We’ve worked with candidates who came to us weeks before a cycle deadline and still produced strong applications. It requires faster pacing, tighter feedback loops, and a candidate who can execute under pressure — but the methodology doesn’t change. We still run the strategic diagnostic. We still use the Exhaustive Iterative Drafting Process. We simply compress the cycles and prioritize ruthlessly. If you have three weeks and six schools, we’ll tell you which ones to focus on now and why the others can wait.

What we won’t do is pretend that a compressed timeline yields the same result as a full one. A candidate who starts in May has more room for exploration, more iterations, and more strategic optionality than one who starts in October. That’s not opinion — it’s physics. The consulting is just as rigorous either way, but time is a resource we can’t manufacture.

Here’s the practical rule. If you’re close to a deadline and wondering whether it’s too late to call, the answer is almost certainly no. The consultation takes twenty minutes and commits you to nothing. In that time, we can tell you what’s achievable, what to prioritize, and whether engaging with us would add enough value to justify the investment at this stage. Sometimes the answer is a clear yes. Sometimes it’s “focus here, skip that, and come back next cycle.” Either way, you’ll leave with more clarity than you walked in with.

Both — and each presents a distinct strategic opportunity.

Reapplicants are among the highest-leverage candidates we work with. You’ve already been through the process once. You have real data — not assumptions, but actual outcomes — about what didn’t work. The question is whether you can diagnose it accurately and fix it, or whether you’ll repeat the same mistakes with slightly shinier polish. Most reapplicants who go it alone do the latter, because the hardest part of reapplication isn’t effort. It’s objectivity. We treat reapplication as a diagnostic problem first: was it positioning, essay strategy, school selection, or something structural like an LSAT score that needed another attempt? We won’t sugarcoat the assessment. If the honest answer is “your profile needs another year of development,” we’ll say so. If the answer is “the raw material was always there but the application buried it,” that’s a very different — and often more solvable — problem.

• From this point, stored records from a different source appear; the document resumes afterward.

-- ==== Sys2Proof/Tests/Slice0.lean ====
section
/-!
SUPPORT. Tests of the model: an ill-formed term for each well-formedness check, check words, the spec's own worked figures,
one or two small steps for each command, and for each statement a state and operands that meet the hypotheses of each of its
clauses.
-/

-- One theorem at a time: each kernel evaluation otherwise holds a thread of its own.
set_option Elab.async false

namespace Sys2Proof.Tests

open Sys2Proof Sys2Proof.Machine

/-! ### States to test on -/

/-- A stow space of hold group `g` and kind `k` over an x range. -/
def space (g k : Nat) (x0 x1 : Int) : Space :=
  { group := g, kind := k, xAft := x0, xFore := x1, zFloor := 0, zCeiling := 20000, yPort := -10000, yStarboard := 10000,
    maxWeight := 40000 }

/-- A book that passes its checks: a hold and its hatch cover in hold group 1, a deck in hold group 2, one tank, two cranes,
one fixed item, and ports OFFICER, PLANNER, CRANE for crane 1, GAUGE, SHORE and UNUSED. -/
def book : Book :=
  { Book.blank with
    hull := { lbp := 120000, weight := 40000, lcg := 52000, vcg := 8000, tcg := 0, wa := Vector.ofFn fun k => 2000 * (k.val : Int) }
    hydroCount := 2
    hydro :=
      (Book.blank.hydro.set 0
        { disp := 30000, tlcf := 2000, kmt := 9000, lcb := 60000, lcf := 60000, mctc := 1000, tpc := 200
          bf := Vector.ofFn fun k => 50000 * (k.val : Int) }).set 1
        { disp := 200000, tlcf := 9000, kmt := 8800, lcb := 60000, lcf := 60000, mctc := 2000, tpc := 300
          bf := Vector.ofFn fun k => 50000 * (k.val : Int) }
    crossCount := 2
    cross :=
      (Book.blank.cross.set 0 { disp := 30000, kn := Vector.ofFn fun k => 800 * (k.val : Int) }).set 1
        { disp := 200000, kn := Vector.ofFn fun k => 900 * (k.val : Int) }
    stations := Vector.ofFn fun k =>
      { x := 6000 * (k.val : Int), shearHarbour := 100000, shearSea := 90000, hogHarbour := 100000, sagHarbour := 100000
        hogSea := 90000, sagSea := 90000 }
    spaceCount := 3
    spaces := ((Book.blank.spaces.set 0 (space 1 0 20000 40000)).set 1 (space 1 2 20000 40000)).set 2 (space 2 3 40000 60000)
    tankCount := 1
    tanks := Book.blank.tanks.set 0
      { consts := { xAft := 10000, xFore := 20000, depth := 5000, capacity := 1000, refDensity := 10000, defDensity := 10250
                    rate := 10, margin := 100, freshness := 60, points := 2 }
        points := (Vector.replicate 24 { sounding := 0, volume := 0, lcg := 15000, vcg := 0, tcg := 0, fsm := 0 }).set 1
          { sounding := 5000, volume := 1000, lcg := 15000, vcg := 2500, tcg := 300, fsm := 5000 } }
    channels := { draftFresh := 60, heelFresh := 60, draftTolerance := 100, heelTolerance := 100, modes := Vector.replicate 39 0 }
    craneCount := 2
    cranes := Vector.replicate 4
      { swl := 50000, reach := 3, pedestalX := 50000, pedestalY := 0, outreach := 60000, freshness := 5000, heelLimit := 900
        hysteresis := 100, gmMin := 200, tolerance := 20, threshold := 10 }
    criteria := { enable := Vector.replicate 12 0, gmMin := 100, area30 := 10, area40 := 10, area3040 := 10, gz30 := 10
                  maxAngle := 2500, listMax := 500, draftMax := 9000 }
    ports := #v[{ role := 0, cranes := 0 }, { role := 1, cranes := 0 }, { role := 2, cranes := 1 }, { role := 3, cranes := 0 },
      { role := 4, cranes := 0 }, { role := 5, cranes := 0 }]
    fixedCount := 1
    fixed := Book.blank.fixed.set 0 { label := [0x41], weight := 100, x := 50000, z := 1000, y := 10, presence := 0 } }

/-- The engine in SERVICE on that book with an emptied condition and every job idle. -/
def service : State :=
  { State.reset with
    part := .service
    checking := false
    book := book
    bookStatus := .valid
    kept := Kept.emptied book
    keptCheck := some (Kept.emptied book).word
    vol.livePending := false
    vol.planPending := false }

/-- The engine in COMMISSION on that book. -/
def commission : State := { service with part := .commission, bookStatus := .unchecked }

/-- A stow position in the hold. -/
def position : Position := { a := 20000, f := 26000, vcg := 5000, tcg := 0 }

/-- A lot of weight 900 in a state, at that position of a space. -/
def lot (st : LotState) (space : Nat) : Lot :=
  { mark := [0x41], state := st, declared := 900, verified := none, space := space, pos := position, hazard := none
    originPort := 0, originRole := .officer }

/-- SERVICE with lot 0 PLANNED and lot 1 STOWED for KEEP in the hold, lot 2 ASHORE, and lot 3 STOWED for DISCHARGE in the hold. -/
def loaded : State :=
  { service with
    kept.lots := [(0, lot .planned 0), (1, lot (.stowed .keep 0) 0), (2, lot (.ashore 0) 0), (3, lot (.stowed .discharge 0) 0)]
    kept.stow := (Vector.replicate 48 []).set 0 [1, 3]
    kept.ashore := [2] }

/-- The request `c` alone in the queue of a port. -/
def holding (s : State) (p : Port) (c : Instr) : State :=
  match encodeRequest c with
  | some (kind, payload) =>
    s.onPort p fun q => { q with requests := [{ kind := kind, tag := 7, payload := payload, orphaned := false }] }
  | none => s

/-- The state after a command. -/
def after (s : State) (c : Instr) : State :=
  match exec c s with
  | .next t => t
  | .fault _ => s
  | .refused _ => s

/-- The state after the service of the request `c` at a port. -/
def ask (s : State) (p : Port) (c : Instr) : State := after (holding s p c) c

/-- The status and the body of the reply that a port is sending. -/
def sending (s : State) (p : Port) : Option (Status × List Val) :=
  match (s.port p).line with
  | some (.reply r) => some (r.status, r.body)
  | _ => none

/-- The reply to the request `c` at a port. -/
def reply (s : State) (p : Port) (c : Instr) : Option (Status × List Val) := sending (ask s p c) p

/-- A crane put in a state. -/
def craneIn (s : State) (k : CraneState) : State := s.setCrane 0 k

/-- A link of hold group 1 on the hold. -/
def link (p : Port) (am : Option Amendment) : Link :=
  { owner := p, target := 0, staged := am, committing := false, override := false }

/-- A snapshot of the state for a pass. -/
def snap (s : State) : Snapshot := s.snapshot s.builtLive none

/-- A pass of the kind runs on the state's own snapshot. -/
def running (s : State) (k : PassKind) : State := { s with vol.running := some { kind := k, snap := snap s } }

/-! ### Well-formed commands: one ill-formed term for each check -/

theorem test_wf_refuses_byte : (Instr.claim 0 256).wf = false ∧ (Instr.claim 0 255).wf = true := by decide
theorem test_wf_refuses_word : (Instr.lotRead 0 65536).wf = false ∧ (Instr.lotRead 0 65535).wf = true := by decide
theorem test_wf_refuses_number32 :
    (Instr.tallySet 0 0 4294967296).wf = false ∧ (Instr.tallySet 0 0 4294967295).wf = true := by decide
theorem test_wf_refuses_number64 :
    (Instr.readJournal 0 18446744073709551616).wf = false ∧ (Instr.readJournal 0 18446744073709551615).wf = true := by decide
theorem test_wf_refuses_signed :
    (Instr.tankManual 0 0 2147483648).wf = false ∧ (Instr.tankManual 0 0 (-2147483649)).wf = false ∧
    (Instr.tankManual 0 0 (-2147483648)).wf = true := by decide
theorem test_wf_refuses_position : (Instr.stage 0 1 (.planShift 0 0 { position with f := 2147483648 })).wf = false := by decide
theorem test_wf_refuses_point : (Instr.clearRequest 2 1 0 0 { x := 0, z := 0, y := 2147483648 }).wf = false := by decide
theorem test_wf_refuses_hazard :
    (Instr.stage 0 1 (.planLoad [] 1 0 position (some 256))).wf = false ∧
    (Instr.stage 0 1 (.planLoad [] 1 0 position (some 255))).wf = true := by decide
theorem test_wf_refuses_mark :
    (Instr.stage 0 1 (.planLoad (List.replicate 225 0) 1 0 position none)).wf = false ∧
    (Instr.stage 0 1 (.planLoad (List.replicate 224 0) 1 0 position none)).wf = true := by decide +kernel
theorem test_wf_refuses_fill : (Instr.tankPlan 0 0 (some 2147483648)).wf = false := by decide
theorem test_wf_refuses_reading_form :
    (Instr.readingReport 3 35 (.level 0)).wf = false ∧ (Instr.readingReport 3 34 (.hook 0 0 0 0)).wf = false ∧
    (Instr.readingReport 3 34 (.level 0)).wf = true ∧ (Instr.readingReport 3 35 (.hook 0 0 0 0)).wf = true := by decide
theorem test_wf_refuses_control :
    (Instr.tallyControl 0 0
      { cls := 0, subevents := 0, roles := 0, groups := 0, inhibit := 0, notice := 0, readable := 256 }).wf = false := by decide
theorem test_wf_refuses_release_as_set : (Instr.stopVoteSet 0 1 1).wf = false ∧ (Instr.stopVoteSet 0 1 0).wf = true := by decide
theorem test_wf_refuses_record :
    (Instr.bookWrite 0 2 0 [0]).wf = false ∧ (Instr.bookWrite 0 2 0 [0, 2]).wf = true ∧
    (Instr.bookWrite 0 99 0 (List.replicate 248 0)).wf = false := by decide +kernel

/-! ### Frames: bytes written out from Tables 9-1, 9-4 and 9-5, check words from their published check values -/

theorem test_crc16_check_value : crc16 [0x31, 0x32, 0x33, 0x34, 0x35, 0x36, 0x37, 0x38, 0x39] = 0x29B1 := by decide +kernel
theorem test_crc32_check_value : crc32 [0x31, 0x32, 0x33, 0x34, 0x35, 0x36, 0x37, 0x38, 0x39] = 0xCBF43926 := by decide +kernel
theorem test_frame_bytes : frameBytes 0x13 5 [1] = [0x7E, 0x00, 0x03, 0x13, 0x05, 0x01, 0x7F, 0x37] := by decide +kernel
theorem test_word_tank_manual : commandOf 0 0x18 [0x02, 0xFF, 0xFF, 0xFF, 0xFE] = .tankManual 0 2 (-2) := by decide +kernel
theorem test_word_stage :
    commandOf 0 0x14 [0x01, 0x08, 0x01, 0x02, 0x00, 0x00, 0x03, 0x84] = .stage 0 1 (.correctWeight 258 900) := by decide +kernel
theorem test_word_tank_plan :
    commandOf 1 0x1A [0x03, 0x00] = .tankPlan 1 3 none ∧
    commandOf 1 0x1A [0x03, 0x01, 0x00, 0x00, 0x01, 0x00] = .tankPlan 1 3 (some 256) := by decide +kernel
theorem test_word_stop_vote :
    commandOf 2 0x25 [0x01, 0x00] = .stopVoteSet 2 1 0 ∧ commandOf 2 0x25 [0x01, 0x01] = .stopVoteRelease 2 1 := by decide +kernel
theorem test_word_channel_mode :
    commandOf 0 0x1C [0x00, 0x05, 0x02] = .channelModeChannel 0 5 2 ∧
    commandOf 0 0x1C [0x01, 0x08] = .channelModeQueueLevel 0 8 := by decide +kernel
theorem test_word_reading :
    reportOf 2 0x60 [0x23, 0x00, 0x00, 0x01, 0x00, 0x00, 0x00, 0x00, 0x07, 0xFF, 0xFF, 0xFF, 0xFD, 0x00, 0x00, 0x00, 0x09] =
      some (.readingReport 2 35 (.hook 256 7 (-3) 9)) := by decide +kernel
theorem test_word_too_long : commandOf 0 0x02 [0x00] = .unknownRequest 0 := by decide +kernel

/-- The characters of a reply and of a LINK-TAKEN notice, written out from Tables 9-1 to 9-5 and R128. -/
theorem test_line_bytes :
    (service.onPort 0 fun q => { q with line := some (.reply { kind := 0x82, tag := 1, status := .done, body := [] }) }).lineBytes 0 =
      [0x7E, 0x00, 0x03, 0x82, 0x01, 0x00, 0xEC, 0xDB] ∧
    (service.onPort 0 fun q =>
      { q with line := some (.notice { kind := .linkTaken, clock := 1000, subject := 0, body := [.u8 1, .u8 0, .u8 4] }) }).lineBytes
        0 = [0x7E, 0x00, 0x0A, 0xE6, 0x00, 0x00, 0x00, 0x03, 0xE8, 0x00, 0x01, 0x00, 0x04, 0xDA, 0x2D] ∧
    service.lineBytes 0 = [] := by decide +kernel

/-! ### The spec's worked figures -/

/-- The table of 04, weight aft of a span and of a point. -/
theorem test_weight_aft :
    [34000, 40000, 42000, 46000].map (weightAft 4500 36000 44000) = [0, 2250, 3375, 4500] ∧
    [34000, 40000, 42000, 46000].map (weightAft 300 40000 40000) = [0, 0, 300, 300] ∧
    [1, 2].map (weightAft 1001 0 3) = [334, 667] := by decide

/-- The tank of 03, a sounding of 3 100 converted. -/
theorem test_tank_conversion :
    let t : TankBook :=
      { consts := { xAft := 0, xFore := 0, depth := 12000, capacity := 8000, refDensity := 10250, defDensity := 10250, rate := 1
                    margin := 0, freshness := 1, points := 2 }
        points := (Vector.replicate 24
          { sounding := 2000, volume := 1100, lcg := 40300, vcg := 900, tcg := -1800, fsm := 4200 }).set 1
          { sounding := 4000, volume := 2300, lcg := 40250, vcg := 1900, tcg := -1750, fsm := 4400 } }
    (t.convert 3100) = { sounding := 3100, volume := 1760, lcg := 40272, vcg := 1450, tcg := -1772, fsm := 4310 } ∧
    (t.contents 3100 10250).weight = 1804 ∧ (t.contents 3100 10250).fsm = 4310 := by decide +kernel

/-- The rate test of 03. -/
theorem test_rate :
    let t : TankConstants :=
      { xAft := 0, xFore := 0, depth := 12000, capacity := 1, refDensity := 1, defDensity := 1, rate := 20, margin := 50
        freshness := 1, points := 2 }
    let r : Reference := { value := .level 3100, arrival := 100000, doubtful := false }
    rateOk t (some r) 3260 105000 = false ∧ rateOk t (some r) 3260 106000 = true ∧ rateOk t none 12040 106000 = true := by
  decide +kernel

K-JD candidates face the opposite challenge. You’re not rebuilding from a prior attempt — you’re building from a thinner base of professional experience than most of the applicant pool. That isn’t a fatal disadvantage, but it does require a different strategic approach. The key is mining academic work, extracurricular leadership, research, internships, and formative personal experiences for the same signals admissions committees look for in working professionals — just sourced from different raw material. We’ve worked with enough K-JD applicants to know exactly where the narrative traps are: the personal statement that reads like a college essay, the résumé that lists activities without framing impact, the “Why Law” answer that sounds inherited rather than earned. We help you avoid all of them.

In both cases, the candidates who get the best results share the same trait: they’re willing to hear what they need to hear, not just what they want to hear. If that’s you, we’ll take it from there.